| Assignment |
What follows is a set of records. Repeat every one of them exactly.

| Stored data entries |
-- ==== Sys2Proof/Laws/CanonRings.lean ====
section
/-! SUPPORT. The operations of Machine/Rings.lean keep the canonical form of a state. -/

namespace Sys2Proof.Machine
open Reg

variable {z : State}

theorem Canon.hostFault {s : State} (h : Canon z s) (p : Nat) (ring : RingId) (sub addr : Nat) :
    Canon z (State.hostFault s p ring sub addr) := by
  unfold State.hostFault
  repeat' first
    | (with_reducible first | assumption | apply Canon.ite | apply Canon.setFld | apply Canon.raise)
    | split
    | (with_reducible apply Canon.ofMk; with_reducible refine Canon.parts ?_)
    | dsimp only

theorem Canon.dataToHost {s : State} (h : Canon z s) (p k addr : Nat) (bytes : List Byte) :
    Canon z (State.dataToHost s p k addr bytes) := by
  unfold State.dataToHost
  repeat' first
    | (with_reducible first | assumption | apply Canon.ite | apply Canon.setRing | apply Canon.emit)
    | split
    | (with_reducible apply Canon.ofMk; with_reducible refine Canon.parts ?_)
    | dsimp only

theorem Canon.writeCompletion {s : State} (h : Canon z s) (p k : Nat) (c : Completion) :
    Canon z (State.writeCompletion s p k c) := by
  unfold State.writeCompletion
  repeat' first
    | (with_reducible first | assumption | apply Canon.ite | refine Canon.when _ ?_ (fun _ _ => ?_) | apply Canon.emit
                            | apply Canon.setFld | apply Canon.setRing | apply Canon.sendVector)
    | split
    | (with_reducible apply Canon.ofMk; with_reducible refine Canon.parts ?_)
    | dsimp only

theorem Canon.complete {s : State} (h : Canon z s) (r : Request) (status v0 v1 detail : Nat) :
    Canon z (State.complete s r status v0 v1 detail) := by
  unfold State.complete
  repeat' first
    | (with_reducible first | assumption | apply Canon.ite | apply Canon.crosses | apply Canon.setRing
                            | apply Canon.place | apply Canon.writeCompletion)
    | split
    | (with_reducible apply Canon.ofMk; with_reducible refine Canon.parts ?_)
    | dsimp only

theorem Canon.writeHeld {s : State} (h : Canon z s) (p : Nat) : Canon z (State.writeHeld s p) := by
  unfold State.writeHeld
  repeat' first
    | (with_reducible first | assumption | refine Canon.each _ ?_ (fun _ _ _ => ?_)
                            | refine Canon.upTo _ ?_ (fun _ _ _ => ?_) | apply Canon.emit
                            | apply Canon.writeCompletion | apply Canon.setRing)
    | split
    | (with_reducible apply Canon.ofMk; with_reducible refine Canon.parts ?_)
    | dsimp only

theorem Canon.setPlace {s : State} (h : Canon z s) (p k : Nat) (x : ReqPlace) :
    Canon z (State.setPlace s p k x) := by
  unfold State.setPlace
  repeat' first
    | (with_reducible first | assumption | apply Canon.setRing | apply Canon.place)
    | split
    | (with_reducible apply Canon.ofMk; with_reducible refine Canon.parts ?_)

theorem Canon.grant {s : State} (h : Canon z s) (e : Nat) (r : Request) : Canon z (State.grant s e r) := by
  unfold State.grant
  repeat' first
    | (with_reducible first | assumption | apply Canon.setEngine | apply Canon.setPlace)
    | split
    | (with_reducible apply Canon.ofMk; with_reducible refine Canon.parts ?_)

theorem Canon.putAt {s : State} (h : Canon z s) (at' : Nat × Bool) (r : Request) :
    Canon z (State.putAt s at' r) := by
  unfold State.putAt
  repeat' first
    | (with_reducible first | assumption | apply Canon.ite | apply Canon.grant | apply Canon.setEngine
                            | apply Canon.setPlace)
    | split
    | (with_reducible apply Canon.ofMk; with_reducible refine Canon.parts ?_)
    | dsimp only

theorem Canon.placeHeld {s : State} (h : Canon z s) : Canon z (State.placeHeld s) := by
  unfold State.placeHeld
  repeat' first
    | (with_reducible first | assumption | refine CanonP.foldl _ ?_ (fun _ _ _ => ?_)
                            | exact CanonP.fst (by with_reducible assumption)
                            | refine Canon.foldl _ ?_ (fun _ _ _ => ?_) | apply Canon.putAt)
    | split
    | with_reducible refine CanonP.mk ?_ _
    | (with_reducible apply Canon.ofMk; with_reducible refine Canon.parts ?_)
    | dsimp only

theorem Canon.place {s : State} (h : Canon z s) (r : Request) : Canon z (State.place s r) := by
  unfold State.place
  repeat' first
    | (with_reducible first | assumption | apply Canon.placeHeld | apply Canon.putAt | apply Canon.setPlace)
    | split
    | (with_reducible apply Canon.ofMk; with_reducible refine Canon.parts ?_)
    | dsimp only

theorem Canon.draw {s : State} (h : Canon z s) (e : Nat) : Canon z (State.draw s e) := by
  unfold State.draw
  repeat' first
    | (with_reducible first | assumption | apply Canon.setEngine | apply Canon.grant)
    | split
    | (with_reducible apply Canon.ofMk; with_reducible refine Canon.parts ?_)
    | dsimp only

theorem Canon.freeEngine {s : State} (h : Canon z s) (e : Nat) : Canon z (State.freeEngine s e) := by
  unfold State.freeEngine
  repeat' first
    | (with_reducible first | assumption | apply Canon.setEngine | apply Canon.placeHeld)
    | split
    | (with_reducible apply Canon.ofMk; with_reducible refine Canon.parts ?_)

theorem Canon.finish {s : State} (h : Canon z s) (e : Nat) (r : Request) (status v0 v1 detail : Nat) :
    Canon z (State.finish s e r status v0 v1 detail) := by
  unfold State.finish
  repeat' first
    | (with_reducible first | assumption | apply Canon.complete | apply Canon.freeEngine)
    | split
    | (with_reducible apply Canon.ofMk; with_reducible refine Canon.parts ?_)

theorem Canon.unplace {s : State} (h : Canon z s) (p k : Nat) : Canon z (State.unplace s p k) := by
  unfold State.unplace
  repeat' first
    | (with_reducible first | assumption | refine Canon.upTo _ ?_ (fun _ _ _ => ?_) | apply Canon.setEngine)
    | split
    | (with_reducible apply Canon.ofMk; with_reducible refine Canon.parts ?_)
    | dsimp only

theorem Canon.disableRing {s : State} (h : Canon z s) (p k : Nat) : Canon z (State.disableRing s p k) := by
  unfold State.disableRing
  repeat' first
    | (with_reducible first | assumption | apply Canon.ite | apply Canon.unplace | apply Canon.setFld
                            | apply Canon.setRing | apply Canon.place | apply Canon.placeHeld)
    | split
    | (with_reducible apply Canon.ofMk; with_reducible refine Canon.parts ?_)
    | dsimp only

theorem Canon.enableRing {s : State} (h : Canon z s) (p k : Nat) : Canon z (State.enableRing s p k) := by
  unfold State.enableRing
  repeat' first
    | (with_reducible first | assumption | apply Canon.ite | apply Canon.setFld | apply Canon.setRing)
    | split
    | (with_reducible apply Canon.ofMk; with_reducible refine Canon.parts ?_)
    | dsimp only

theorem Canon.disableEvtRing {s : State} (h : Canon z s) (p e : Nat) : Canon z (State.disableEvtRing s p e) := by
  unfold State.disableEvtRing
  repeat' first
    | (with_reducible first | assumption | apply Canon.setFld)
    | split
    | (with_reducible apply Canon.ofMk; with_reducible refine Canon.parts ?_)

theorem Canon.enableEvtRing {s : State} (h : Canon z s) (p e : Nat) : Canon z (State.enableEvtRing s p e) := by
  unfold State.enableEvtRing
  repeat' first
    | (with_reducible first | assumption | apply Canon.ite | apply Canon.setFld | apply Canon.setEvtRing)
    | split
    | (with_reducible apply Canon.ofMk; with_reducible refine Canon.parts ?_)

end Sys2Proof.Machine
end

| Problem solution |
-- ==== Sys2Proof/Laws/CanonRings.lean ====
section
/-! SUPPORT. The operations of Machine/Rings.lean keep the canonical form of a state. -/

namespace Sys2Proof.Machine
open Reg

variable {z : State}

theorem Canon.hostFault {s : State} (h : Canon z s) (p : Nat) (ring : RingId) (sub addr : Nat) :
    Canon z (State.hostFault s p ring sub addr) := by
  unfold State.hostFault
  repeat' first
    | (with_reducible first | assumption | apply Canon.ite | apply Canon.setFld | apply Canon.raise)
    | split
    | (with_reducible apply Canon.ofMk; with_reducible refine Canon.parts ?_)
    | dsimp only

theorem Canon.dataToHost {s : State} (h : Canon z s) (p k addr : Nat) (bytes : List Byte) :
    Canon z (State.dataToHost s p k addr bytes) := by
  unfold State.dataToHost
  repeat' first
    | (with_reducible first | assumption | apply Canon.ite | apply Canon.setRing | apply Canon.emit)
    | split
    | (with_reducible apply Canon.ofMk; with_reducible refine Canon.parts ?_)
    | dsimp only

theorem Canon.writeCompletion {s : State} (h : Canon z s) (p k : Nat) (c : Completion) :
    Canon z (State.writeCompletion s p k c) := by
  unfold State.writeCompletion
  repeat' first
    | (with_reducible first | assumption | apply Canon.ite | refine Canon.when _ ?_ (fun _ _ => ?_) | apply Canon.emit
                            | apply Canon.setFld | apply Canon.setRing | apply Canon.sendVector)
    | split
    | (with_reducible apply Canon.ofMk; with_reducible refine Canon.parts ?_)
    | dsimp only

theorem Canon.complete {s : State} (h : Canon z s) (r : Request) (status v0 v1 detail : Nat) :
    Canon z (State.complete s r status v0 v1 detail) := by
  unfold State.complete
  repeat' first
    | (with_reducible first | assumption | apply Canon.ite | apply Canon.crosses | apply Canon.setRing
                            | apply Canon.place | apply Canon.writeCompletion)
    | split
    | (with_reducible apply Canon.ofMk; with_reducible refine Canon.parts ?_)
    | dsimp only

theorem Canon.writeHeld {s : State} (h : Canon z s) (p : Nat) : Canon z (State.writeHeld s p) := by
  unfold State.writeHeld
  repeat' first
    | (with_reducible first | assumption | refine Canon.each _ ?_ (fun _ _ _ => ?_)
                            | refine Canon.upTo _ ?_ (fun _ _ _ => ?_) | apply Canon.emit
                            | apply Canon.writeCompletion | apply Canon.setRing)
    | split
    | (with_reducible apply Canon.ofMk; with_reducible refine Canon.parts ?_)
    | dsimp only

theorem Canon.setPlace {s : State} (h : Canon z s) (p k : Nat) (x : ReqPlace) :
    Canon z (State.setPlace s p k x) := by
  unfold State.setPlace
  repeat' first
    | (with_reducible first | assumption | apply Canon.setRing | apply Canon.place)
    | split
    | (with_reducible apply Canon.ofMk; with_reducible refine Canon.parts ?_)

theorem Canon.grant {s : State} (h : Canon z s) (e : Nat) (r : Request) : Canon z (State.grant s e r) := by
  unfold State.grant
  repeat' first
    | (with_reducible first | assumption | apply Canon.setEngine | apply Canon.setPlace)
    | split
    | (with_reducible apply Canon.ofMk; with_reducible refine Canon.parts ?_)

theorem Canon.putAt {s : State} (h : Canon z s) (at' : Nat × Bool) (r : Request) :
    Canon z (State.putAt s at' r) := by
  unfold State.putAt
  repeat' first
    | (with_reducible first | assumption | apply Canon.ite | apply Canon.grant | apply Canon.setEngine
                            | apply Canon.setPlace)
    | split
    | (with_reducible apply Canon.ofMk; with_reducible refine Canon.parts ?_)
    | dsimp only

theorem Canon.placeHeld {s : State} (h : Canon z s) : Canon z (State.placeHeld s) := by
  unfold State.placeHeld
  repeat' first
    | (with_reducible first | assumption | refine CanonP.foldl _ ?_ (fun _ _ _ => ?_)
                            | exact CanonP.fst (by with_reducible assumption)
                            | refine Canon.foldl _ ?_ (fun _ _ _ => ?_) | apply Canon.putAt)
    | split
    | with_reducible refine CanonP.mk ?_ _
    | (with_reducible apply Canon.ofMk; with_reducible refine Canon.parts ?_)
    | dsimp only

theorem Canon.place {s : State} (h : Canon z s) (r : Request) : Canon z (State.place s r) := by
  unfold State.place
  repeat' first
    | (with_reducible first | assumption | apply Canon.placeHeld | apply Canon.putAt | apply Canon.setPlace)
    | split
    | (with_reducible apply Canon.ofMk; with_reducible refine Canon.parts ?_)
    | dsimp only

theorem Canon.draw {s : State} (h : Canon z s) (e : Nat) : Canon z (State.draw s e) := by
  unfold State.draw
  repeat' first
    | (with_reducible first | assumption | apply Canon.setEngine | apply Canon.grant)
    | split
    | (with_reducible apply Canon.ofMk; with_reducible refine Canon.parts ?_)
    | dsimp only

theorem Canon.freeEngine {s : State} (h : Canon z s) (e : Nat) : Canon z (State.freeEngine s e) := by
  unfold State.freeEngine
  repeat' first
    | (with_reducible first | assumption | apply Canon.setEngine | apply Canon.placeHeld)
    | split
    | (with_reducible apply Canon.ofMk; with_reducible refine Canon.parts ?_)

theorem Canon.finish {s : State} (h : Canon z s) (e : Nat) (r : Request) (status v0 v1 detail : Nat) :
    Canon z (State.finish s e r status v0 v1 detail) := by
  unfold State.finish
  repeat' first
    | (with_reducible first | assumption | apply Canon.complete | apply Canon.freeEngine)
    | split
    | (with_reducible apply Canon.ofMk; with_reducible refine Canon.parts ?_)

theorem Canon.unplace {s : State} (h : Canon z s) (p k : Nat) : Canon z (State.unplace s p k) := by
  unfold State.unplace
  repeat' first
    | (with_reducible first | assumption | refine Canon.upTo _ ?_ (fun _ _ _ => ?_) | apply Canon.setEngine)
    | split
    | (with_reducible apply Canon.ofMk; with_reducible refine Canon.parts ?_)
    | dsimp only

theorem Canon.disableRing {s : State} (h : Canon z s) (p k : Nat) : Canon z (State.disableRing s p k) := by
  unfold State.disableRing
  repeat' first
    | (with_reducible first | assumption | apply Canon.ite | apply Canon.unplace | apply Canon.setFld
                            | apply Canon.setRing | apply Canon.place | apply Canon.placeHeld)
    | split
    | (with_reducible apply Canon.ofMk; with_reducible refine Canon.parts ?_)
    | dsimp only

theorem Canon.enableRing {s : State} (h : Canon z s) (p k : Nat) : Canon z (State.enableRing s p k) := by
  unfold State.enableRing
  repeat' first
    | (with_reducible first | assumption | apply Canon.ite | apply Canon.setFld | apply Canon.setRing)
    | split
    | (with_reducible apply Canon.ofMk; with_reducible refine Canon.parts ?_)
    | dsimp only

theorem Canon.disableEvtRing {s : State} (h : Canon z s) (p e : Nat) : Canon z (State.disableEvtRing s p e) := by
  unfold State.disableEvtRing
  repeat' first
    | (with_reducible first | assumption | apply Canon.setFld)
    | split
    | (with_reducible apply Canon.ofMk; with_reducible refine Canon.parts ?_)

theorem Canon.enableEvtRing {s : State} (h : Canon z s) (p e : Nat) : Canon z (State.enableEvtRing s p e) := by
  unfold State.enableEvtRing
  repeat' first
    | (with_reducible first | assumption | apply Canon.ite | apply Canon.setFld | apply Canon.setEvtRing)
    | split
    | (with_reducible apply Canon.ofMk; with_reducible refine Canon.parts ?_)

end Sys2Proof.Machine
end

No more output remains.